I totally wasn't planning on bowling last night. I was planning on drinking some beers and cheering on the I Can't Believe It's Not Gutter team when I get a text from Jonathan asking me to step in for him tonight. At first I was a little upset because I wanted to talk to him about "Operation Cornification" and gauge how it went down in order to start properly planning Phase 2. I quickly got over it though. Then came the phone call from Jonathan. I guess he was trying to lock me into bowling for him. I wasn't really thinking about it. You know, bowling - no big deal. Until I remembered that I was wearing a skirt. Onisha was saying it shouldn't be a big deal. Yeah, no big deal.
So, we were up against a team named 3 Strikers and a G. One of those 3 strikers has had 2 close encounters with a perfect 300 game. No pressure. None whatsoever. Riiiiiiiiiight...
I started off fairly horribly - 3 gutterballs in a row. Ouch! No biggie, right? Solution: More beer. I guess I'm one of those bowlers who gets "better" as they drink more.
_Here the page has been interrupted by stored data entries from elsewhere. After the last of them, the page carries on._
-- ==== Sys2Proof/Laws/State.lean ====
section
/-! SUPPORT. One lemma per field per update, true by `rfl`, so that no later proof unfolds a record
update; and the small lemmas of the peer table and the queues. -/

namespace Sys2Proof.Machine

/-! ### `Station.setPeer` -/

@[simp] theorem Station.setPeer_pins (s : Station) (p : Slot) (r : Peer) :
    (s.setPeer p r).pins = s.pins := rfl
@[simp] theorem Station.setPeer_hold (s : Station) (p : Slot) (r : Peer) :
    (s.setPeer p r).hold = s.hold := rfl
@[simp] theorem Station.setPeer_localTime (s : Station) (p : Slot) (r : Peer) :
    (s.setPeer p r).localTime = s.localTime := rfl
@[simp] theorem Station.setPeer_lane (s : Station) (p : Slot) (r : Peer) :
    (s.setPeer p r).lane = s.lane := rfl
@[simp] theorem Station.setPeer_seat (s : Station) (p : Slot) (r : Peer) :
    (s.setPeer p r).seat = s.seat := rfl
@[simp] theorem Station.setPeer_sched (s : Station) (p : Slot) (r : Peer) :
    (s.setPeer p r).sched = s.sched := rfl
@[simp] theorem Station.setPeer_share (s : Station) (p : Slot) (r : Peer) :
    (s.setPeer p r).share = s.share := rfl
@[simp] theorem Station.setPeer_rx (s : Station) (p : Slot) (r : Peer) :
    (s.setPeer p r).rx = s.rx := rfl
@[simp] theorem Station.setPeer_time (s : Station) (p : Slot) (r : Peer) :
    (s.setPeer p r).time = s.time := rfl
@[simp] theorem Station.setPeer_sel (s : Station) (p : Slot) (r : Peer) :
    (s.setPeer p r).sel = s.sel := rfl
@[simp] theorem Station.setPeer_servo (s : Station) (p : Slot) (r : Peer) :
    (s.setPeer p r).servo = s.servo := rfl
@[simp] theorem Station.setPeer_alarm (s : Station) (p : Slot) (r : Peer) :
    (s.setPeer p r).alarm = s.alarm := rfl
@[simp] theorem Station.setPeer_port (s : Station) (p : Slot) (r : Peer) :
    (s.setPeer p r).port = s.port := rfl
@[simp] theorem Station.setPeer_outs (s : Station) (p : Slot) (r : Peer) :
    (s.setPeer p r).outs = s.outs := rfl
@[simp] theorem Station.setPeer_freeIdx (s : Station) (p : Slot) (r : Peer) :
    (s.setPeer p r).freeIdx = s.freeIdx := rfl

/-! ### `Station.setQueue` -/

@[simp] theorem Station.setQueue_pins (s : Station) (q : FrameClass) (l : List Entry) :
    (s.setQueue q l).pins = s.pins := rfl
@[simp] theorem Station.setQueue_hold (s : Station) (q : FrameClass) (l : List Entry) :
    (s.setQueue q l).hold = s.hold := rfl
@[simp] theorem Station.setQueue_localTime (s : Station) (q : FrameClass) (l : List Entry) :
    (s.setQueue q l).localTime = s.localTime := rfl
@[simp] theorem Station.setQueue_lane (s : Station) (q : FrameClass) (l : List Entry) :
    (s.setQueue q l).lane = s.lane := rfl
@[simp] theorem Station.setQueue_seat (s : Station) (q : FrameClass) (l : List Entry) :
    (s.setQueue q l).seat = s.seat := rfl
@[simp] theorem Station.setQueue_roster (s : Station) (q : FrameClass) (l : List Entry) :
    (s.setQueue q l).roster = s.roster := rfl
@[simp] theorem Station.setQueue_share (s : Station) (q : FrameClass) (l : List Entry) :
    (s.setQueue q l).share = s.share := rfl
@[simp] theorem Station.setQueue_rx (s : Station) (q : FrameClass) (l : List Entry) :
    (s.setQueue q l).rx = s.rx := rfl
@[simp] theorem Station.setQueue_time (s : Station) (q : FrameClass) (l : List Entry) :
    (s.setQueue q l).time = s.time := rfl
@[simp] theorem Station.setQueue_sel (s : Station) (q : FrameClass) (l : List Entry) :
    (s.setQueue q l).sel = s.sel := rfl
@[simp] theorem Station.setQueue_servo (s : Station) (q : FrameClass) (l : List Entry) :
    (s.setQueue q l).servo = s.servo := rfl
@[simp] theorem Station.setQueue_alarm (s : Station) (q : FrameClass) (l : List Entry) :
    (s.setQueue q l).alarm = s.alarm := rfl
@[simp] theorem Station.setQueue_port (s : Station) (q : FrameClass) (l : List Entry) :
    (s.setQueue q l).port = s.port := rfl
@[simp] theorem Station.setQueue_outs (s : Station) (q : FrameClass) (l : List Entry) :
    (s.setQueue q l).outs = s.outs := rfl
@[simp] theorem Station.setQueue_freeIdx (s : Station) (q : FrameClass) (l : List Entry) :
    (s.setQueue q l).freeIdx = s.freeIdx := rfl

/-! ### `Station.setOffer` -/

@[simp] theorem Station.setOffer_pins (s : Station) (q : Option FrameClass) :
    (s.setOffer q).pins = s.pins := rfl
@[simp] theorem Station.setOffer_hold (s : Station) (q : Option FrameClass) :
    (s.setOffer q).hold = s.hold := rfl
@[simp] theorem Station.setOffer_localTime (s : Station) (q : Option FrameClass) :
    (s.setOffer q).localTime = s.localTime := rfl
@[simp] theorem Station.setOffer_lane (s : Station) (q : Option FrameClass) :
    (s.setOffer q).lane = s.lane := rfl
@[simp] theorem Station.setOffer_seat (s : Station) (q : Option FrameClass) :
    (s.setOffer q).seat = s.seat := rfl
@[simp] theorem Station.setOffer_roster (s : Station) (q : Option FrameClass) :
    (s.setOffer q).roster = s.roster := rfl
@[simp] theorem Station.setOffer_share (s : Station) (q : Option FrameClass) :
    (s.setOffer q).share = s.share := rfl
@[simp] theorem Station.setOffer_rx (s : Station) (q : Option FrameClass) :
    (s.setOffer q).rx = s.rx := rfl
@[simp] theorem Station.setOffer_time (s : Station) (q : Option FrameClass) :
    (s.setOffer q).time = s.time := rfl
@[simp] theorem Station.setOffer_sel (s : Station) (q : Option FrameClass) :
    (s.setOffer q).sel = s.sel := rfl
@[simp] theorem Station.setOffer_servo (s : Station) (q : Option FrameClass) :
    (s.setOffer q).servo = s.servo := rfl
@[simp] theorem Station.setOffer_alarm (s : Station) (q : Option FrameClass) :
    (s.setOffer q).alarm = s.alarm := rfl
@[simp] theorem Station.setOffer_port (s : Station) (q : Option FrameClass) :
    (s.setOffer q).port = s.port := rfl
@[simp] theorem Station.setOffer_outs (s : Station) (q : Option FrameClass) :
    (s.setOffer q).outs = s.outs := rfl
@[simp] theorem Station.setOffer_freeIdx (s : Station) (q : Option FrameClass) :
    (s.setOffer q).freeIdx = s.freeIdx := rfl

/-! ### `Station.setHead` -/

@[simp] theorem Station.setHead_pins (s : Station) (q : FrameClass) (e : Entry) :
    (s.setHead q e).pins = s.pins := rfl
@[simp] theorem Station.setHead_hold (s : Station) (q : FrameClass) (e : Entry) :
    (s.setHead q e).hold = s.hold := rfl
@[simp] theorem Station.setHead_localTime (s : Station) (q : FrameClass) (e : Entry) :
    (s.setHead q e).localTime = s.localTime := rfl
@[simp] theorem Station.setHead_lane (s : Station) (q : FrameClass) (e : Entry) :
    (s.setHead q e).lane = s.lane := rfl
@[simp] theorem Station.setHead_seat (s : Station) (q : FrameClass) (e : Entry) :
    (s.setHead q e).seat = s.seat := rfl
@[simp] theorem Station.setHead_roster (s : Station) (q : FrameClass) (e : Entry) :
    (s.setHead q e).roster = s.roster := rfl
@[simp] theorem Station.setHead_share (s : Station) (q : FrameClass) (e : Entry) :
    (s.setHead q e).share = s.share := rfl
@[simp] theorem Station.setHead_rx (s : Station) (q : FrameClass) (e : Entry) :
    (s.setHead q e).rx = s.rx := rfl
@[simp] theorem Station.setHead_time (s : Station) (q : FrameClass) (e : Entry) :
    (s.setHead q e).time = s.time := rfl
@[simp] theorem Station.setHead_sel (s : Station) (q : FrameClass) (e : Entry) :
    (s.setHead q e).sel = s.sel := rfl
@[simp] theorem Station.setHead_servo (s : Station) (q : FrameClass) (e : Entry) :
    (s.setHead q e).servo = s.servo := rfl
@[simp] theorem Station.setHead_alarm (s : Station) (q : FrameClass) (e : Entry) :
    (s.setHead q e).alarm = s.alarm := rfl
@[simp] theorem Station.setHead_port (s : Station) (q : FrameClass) (e : Entry) :
    (s.setHead q e).port = s.port := rfl
@[simp] theorem Station.setHead_outs (s : Station) (q : FrameClass) (e : Entry) :
    (s.setHead q e).outs = s.outs := rfl
@[simp] theorem Station.setHead_freeIdx (s : Station) (q : FrameClass) (e : Entry) :
    (s.setHead q e).freeIdx = s.freeIdx := rfl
A couple of frames into the first (of 3 games), Tom commented on my technique. I was leaning forward TOO much and looked like I was going to fall over. Of course I laughed it off and tried to remain cool and collected. Well, Tom's little dream came true and I FELL. ZebrasOMGZebras!!!! I'm not sure if I flashed anyone in the process either. And naturally, it became the running joke. Hey, at least I was a good sport about it! (It was the beer). Now my knees hurt. :(
I did have fun though. We lasted 3 games. We lost 3 games but the exciting part was in the 3rd game which contained the favourite: Beer Frame. It's technically supposed to last 1 frame but we kept the scores tied for about 4 frames until finally, 3 Strikers and a G got thirsty and bought us a pitcher (even though I think we lost).
And it kept getting better. Afterwards, Tom and I took a visit to another establishment down the street: Pink Pony. We threw some dollar bills on stage and called it a night.
Alls I can say is that Jonathan AND Onisha missed out on some hilarious-ness. But I bet if Oni had bowled in place of me, we would have won.